* [Task statement] Select, from the data, each line where "that" occurs.
[Supplied material Boundary: Start]
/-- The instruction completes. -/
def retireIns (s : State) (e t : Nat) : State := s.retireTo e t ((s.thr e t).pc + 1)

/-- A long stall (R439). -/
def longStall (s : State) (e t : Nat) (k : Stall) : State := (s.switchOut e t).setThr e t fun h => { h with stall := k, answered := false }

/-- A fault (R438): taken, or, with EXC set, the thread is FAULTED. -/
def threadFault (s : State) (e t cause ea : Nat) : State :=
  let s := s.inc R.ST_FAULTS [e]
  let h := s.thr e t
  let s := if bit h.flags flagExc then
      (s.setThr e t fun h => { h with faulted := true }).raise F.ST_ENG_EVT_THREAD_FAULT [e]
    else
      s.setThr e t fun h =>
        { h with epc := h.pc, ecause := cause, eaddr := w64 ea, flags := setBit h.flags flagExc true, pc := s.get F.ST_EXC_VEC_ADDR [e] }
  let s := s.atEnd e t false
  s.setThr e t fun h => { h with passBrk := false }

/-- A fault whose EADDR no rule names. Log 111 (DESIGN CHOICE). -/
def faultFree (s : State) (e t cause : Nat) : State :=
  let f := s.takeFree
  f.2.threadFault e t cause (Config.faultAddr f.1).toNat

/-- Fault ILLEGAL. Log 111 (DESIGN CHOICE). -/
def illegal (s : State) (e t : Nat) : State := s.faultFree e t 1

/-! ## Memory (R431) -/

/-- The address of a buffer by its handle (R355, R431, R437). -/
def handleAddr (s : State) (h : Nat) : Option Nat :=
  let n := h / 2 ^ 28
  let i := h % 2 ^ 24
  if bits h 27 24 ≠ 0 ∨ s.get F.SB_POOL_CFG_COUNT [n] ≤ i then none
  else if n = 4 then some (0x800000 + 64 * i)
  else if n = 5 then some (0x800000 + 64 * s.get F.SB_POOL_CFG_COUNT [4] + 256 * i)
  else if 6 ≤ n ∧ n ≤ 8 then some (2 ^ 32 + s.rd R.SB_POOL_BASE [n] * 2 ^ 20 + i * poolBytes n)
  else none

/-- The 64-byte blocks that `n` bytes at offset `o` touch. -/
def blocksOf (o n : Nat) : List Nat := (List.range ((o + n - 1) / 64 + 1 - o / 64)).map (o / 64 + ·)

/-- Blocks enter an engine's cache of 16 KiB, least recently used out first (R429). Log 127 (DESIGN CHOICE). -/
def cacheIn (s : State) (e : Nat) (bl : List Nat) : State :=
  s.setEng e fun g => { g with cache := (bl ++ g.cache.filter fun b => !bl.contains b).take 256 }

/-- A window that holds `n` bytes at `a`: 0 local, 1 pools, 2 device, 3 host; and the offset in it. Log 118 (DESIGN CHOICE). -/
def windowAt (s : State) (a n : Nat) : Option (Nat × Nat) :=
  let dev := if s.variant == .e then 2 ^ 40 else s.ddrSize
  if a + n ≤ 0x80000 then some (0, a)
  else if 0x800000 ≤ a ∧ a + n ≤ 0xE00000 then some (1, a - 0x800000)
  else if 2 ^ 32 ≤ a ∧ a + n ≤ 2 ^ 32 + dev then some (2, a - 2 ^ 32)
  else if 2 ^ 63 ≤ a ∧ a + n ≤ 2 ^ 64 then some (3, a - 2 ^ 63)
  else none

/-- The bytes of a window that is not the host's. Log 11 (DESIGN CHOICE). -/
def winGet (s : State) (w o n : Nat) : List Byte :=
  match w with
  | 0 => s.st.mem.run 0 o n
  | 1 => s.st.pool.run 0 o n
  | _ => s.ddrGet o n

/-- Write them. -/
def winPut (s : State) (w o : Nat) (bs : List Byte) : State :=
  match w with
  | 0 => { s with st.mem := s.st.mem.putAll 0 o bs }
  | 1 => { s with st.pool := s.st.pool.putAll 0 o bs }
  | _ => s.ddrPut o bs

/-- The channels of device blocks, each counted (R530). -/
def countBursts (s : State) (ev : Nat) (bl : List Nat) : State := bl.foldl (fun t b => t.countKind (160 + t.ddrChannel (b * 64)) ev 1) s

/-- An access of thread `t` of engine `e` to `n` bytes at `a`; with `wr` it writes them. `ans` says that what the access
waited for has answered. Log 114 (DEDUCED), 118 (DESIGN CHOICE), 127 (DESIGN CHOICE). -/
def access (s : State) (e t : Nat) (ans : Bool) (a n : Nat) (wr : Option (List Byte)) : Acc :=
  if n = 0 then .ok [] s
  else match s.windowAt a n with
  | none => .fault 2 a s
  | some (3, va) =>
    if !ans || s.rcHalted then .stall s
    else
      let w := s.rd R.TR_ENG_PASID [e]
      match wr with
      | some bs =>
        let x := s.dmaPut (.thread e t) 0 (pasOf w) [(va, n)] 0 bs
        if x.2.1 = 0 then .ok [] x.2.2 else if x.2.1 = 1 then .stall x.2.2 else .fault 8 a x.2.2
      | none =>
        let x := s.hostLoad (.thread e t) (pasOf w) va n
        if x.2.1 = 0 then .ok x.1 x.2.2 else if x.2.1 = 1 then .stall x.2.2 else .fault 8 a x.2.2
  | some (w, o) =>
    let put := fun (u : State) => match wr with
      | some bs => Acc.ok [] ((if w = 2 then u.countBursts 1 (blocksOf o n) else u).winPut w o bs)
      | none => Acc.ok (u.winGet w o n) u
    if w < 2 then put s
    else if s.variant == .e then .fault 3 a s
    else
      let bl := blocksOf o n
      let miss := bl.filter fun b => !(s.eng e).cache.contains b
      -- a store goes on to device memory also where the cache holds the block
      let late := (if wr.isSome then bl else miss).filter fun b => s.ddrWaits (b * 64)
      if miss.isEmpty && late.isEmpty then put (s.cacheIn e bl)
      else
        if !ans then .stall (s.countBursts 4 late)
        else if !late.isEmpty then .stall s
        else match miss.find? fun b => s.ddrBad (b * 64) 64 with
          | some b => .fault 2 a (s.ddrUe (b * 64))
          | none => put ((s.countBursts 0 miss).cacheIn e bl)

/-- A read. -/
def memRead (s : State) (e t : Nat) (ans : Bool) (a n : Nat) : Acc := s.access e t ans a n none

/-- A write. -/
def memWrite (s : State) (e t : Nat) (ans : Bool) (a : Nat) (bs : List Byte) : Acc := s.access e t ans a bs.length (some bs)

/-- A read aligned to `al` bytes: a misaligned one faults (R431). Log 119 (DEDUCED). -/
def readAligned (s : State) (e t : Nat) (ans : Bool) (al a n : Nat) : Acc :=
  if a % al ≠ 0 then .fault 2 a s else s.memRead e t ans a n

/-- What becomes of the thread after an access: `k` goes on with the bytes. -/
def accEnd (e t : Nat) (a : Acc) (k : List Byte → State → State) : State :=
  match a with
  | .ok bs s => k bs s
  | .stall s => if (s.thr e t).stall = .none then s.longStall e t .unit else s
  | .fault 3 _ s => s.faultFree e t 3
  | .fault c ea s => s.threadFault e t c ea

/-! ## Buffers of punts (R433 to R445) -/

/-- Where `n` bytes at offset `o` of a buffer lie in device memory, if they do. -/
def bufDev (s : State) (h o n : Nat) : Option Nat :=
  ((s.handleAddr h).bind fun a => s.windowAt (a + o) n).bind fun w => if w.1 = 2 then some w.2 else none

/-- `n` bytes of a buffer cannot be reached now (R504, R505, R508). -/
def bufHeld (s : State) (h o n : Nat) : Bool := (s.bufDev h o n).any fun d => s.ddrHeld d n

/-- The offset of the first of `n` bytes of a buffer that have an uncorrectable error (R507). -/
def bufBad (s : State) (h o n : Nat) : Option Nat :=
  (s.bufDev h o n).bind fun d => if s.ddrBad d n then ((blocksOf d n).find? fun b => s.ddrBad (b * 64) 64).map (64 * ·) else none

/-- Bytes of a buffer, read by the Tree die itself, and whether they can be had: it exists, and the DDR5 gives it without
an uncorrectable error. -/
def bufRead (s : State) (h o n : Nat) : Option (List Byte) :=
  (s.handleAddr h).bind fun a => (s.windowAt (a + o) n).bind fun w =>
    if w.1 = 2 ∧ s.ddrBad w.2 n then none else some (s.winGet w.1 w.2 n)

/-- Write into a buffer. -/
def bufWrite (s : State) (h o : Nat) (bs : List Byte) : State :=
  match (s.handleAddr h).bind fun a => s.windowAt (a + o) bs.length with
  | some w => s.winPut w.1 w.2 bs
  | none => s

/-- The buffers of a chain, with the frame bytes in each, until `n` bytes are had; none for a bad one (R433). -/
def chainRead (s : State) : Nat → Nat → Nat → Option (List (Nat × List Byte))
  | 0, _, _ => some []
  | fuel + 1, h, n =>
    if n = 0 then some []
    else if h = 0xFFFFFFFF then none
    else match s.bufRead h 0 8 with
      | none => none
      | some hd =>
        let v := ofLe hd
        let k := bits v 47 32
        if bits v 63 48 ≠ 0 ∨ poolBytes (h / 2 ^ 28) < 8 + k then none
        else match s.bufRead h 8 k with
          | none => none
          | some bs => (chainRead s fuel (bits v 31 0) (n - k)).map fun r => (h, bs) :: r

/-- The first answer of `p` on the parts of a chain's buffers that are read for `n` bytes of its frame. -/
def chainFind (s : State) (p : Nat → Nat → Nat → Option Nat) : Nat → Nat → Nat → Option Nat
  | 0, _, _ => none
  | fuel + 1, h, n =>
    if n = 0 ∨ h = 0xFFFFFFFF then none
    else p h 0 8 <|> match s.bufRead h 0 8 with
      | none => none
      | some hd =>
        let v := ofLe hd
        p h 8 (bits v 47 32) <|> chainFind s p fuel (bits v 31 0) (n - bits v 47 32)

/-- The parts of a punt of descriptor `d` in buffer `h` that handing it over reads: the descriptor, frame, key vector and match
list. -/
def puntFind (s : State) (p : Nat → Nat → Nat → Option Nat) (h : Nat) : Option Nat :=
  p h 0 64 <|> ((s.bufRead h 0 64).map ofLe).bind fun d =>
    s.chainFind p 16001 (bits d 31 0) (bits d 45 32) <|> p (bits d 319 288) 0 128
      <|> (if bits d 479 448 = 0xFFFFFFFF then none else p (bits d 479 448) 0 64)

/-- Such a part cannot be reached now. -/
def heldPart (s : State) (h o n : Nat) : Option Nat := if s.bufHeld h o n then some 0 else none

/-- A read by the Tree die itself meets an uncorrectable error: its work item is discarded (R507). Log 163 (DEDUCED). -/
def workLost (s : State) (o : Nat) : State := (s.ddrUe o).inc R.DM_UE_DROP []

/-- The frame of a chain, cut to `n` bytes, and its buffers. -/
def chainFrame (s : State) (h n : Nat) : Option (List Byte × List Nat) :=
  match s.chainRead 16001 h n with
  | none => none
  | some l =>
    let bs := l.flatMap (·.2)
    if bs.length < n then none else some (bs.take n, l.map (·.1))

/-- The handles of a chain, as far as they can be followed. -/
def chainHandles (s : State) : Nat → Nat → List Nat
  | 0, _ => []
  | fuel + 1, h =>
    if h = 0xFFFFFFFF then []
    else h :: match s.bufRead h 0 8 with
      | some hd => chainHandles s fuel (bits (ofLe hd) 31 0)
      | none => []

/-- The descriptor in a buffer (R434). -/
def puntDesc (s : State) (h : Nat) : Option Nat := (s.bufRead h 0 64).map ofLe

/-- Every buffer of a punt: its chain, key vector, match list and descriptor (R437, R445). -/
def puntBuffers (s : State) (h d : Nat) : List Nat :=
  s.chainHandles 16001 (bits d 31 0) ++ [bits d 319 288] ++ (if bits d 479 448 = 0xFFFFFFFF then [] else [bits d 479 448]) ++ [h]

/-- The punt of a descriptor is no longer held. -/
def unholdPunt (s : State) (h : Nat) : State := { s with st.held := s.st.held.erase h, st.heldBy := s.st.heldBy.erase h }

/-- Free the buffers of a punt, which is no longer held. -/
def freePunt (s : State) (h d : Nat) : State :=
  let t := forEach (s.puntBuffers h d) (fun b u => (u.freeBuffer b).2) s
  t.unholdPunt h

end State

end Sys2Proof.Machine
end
[Supplied material Boundary: End]
* [Output]
/-- The 64-byte blocks that `n` bytes at offset `o` touch. -/
/-- A window that holds `n` bytes at `a`: 0 local, 1 pools, 2 device, 3 host; and the offset in it. Log 118 (DESIGN CHOICE). -/
/-- The bytes of a window that is not the host's. Log 11 (DESIGN CHOICE). -/
/-- An access of thread `t` of engine `e` to `n` bytes at `a`; with `wr` it writes them. `ans` says that what the access
/-- The offset of the first of `n` bytes of a buffer that have an uncorrectable error (R507). -/
/-- The first answer of `p` on the parts of a chain's buffers that are read for `n` bytes of its frame. -/
/-- The parts of a punt of descriptor `d` in buffer `h` that handing it over reads: the descriptor, frame, key vector and match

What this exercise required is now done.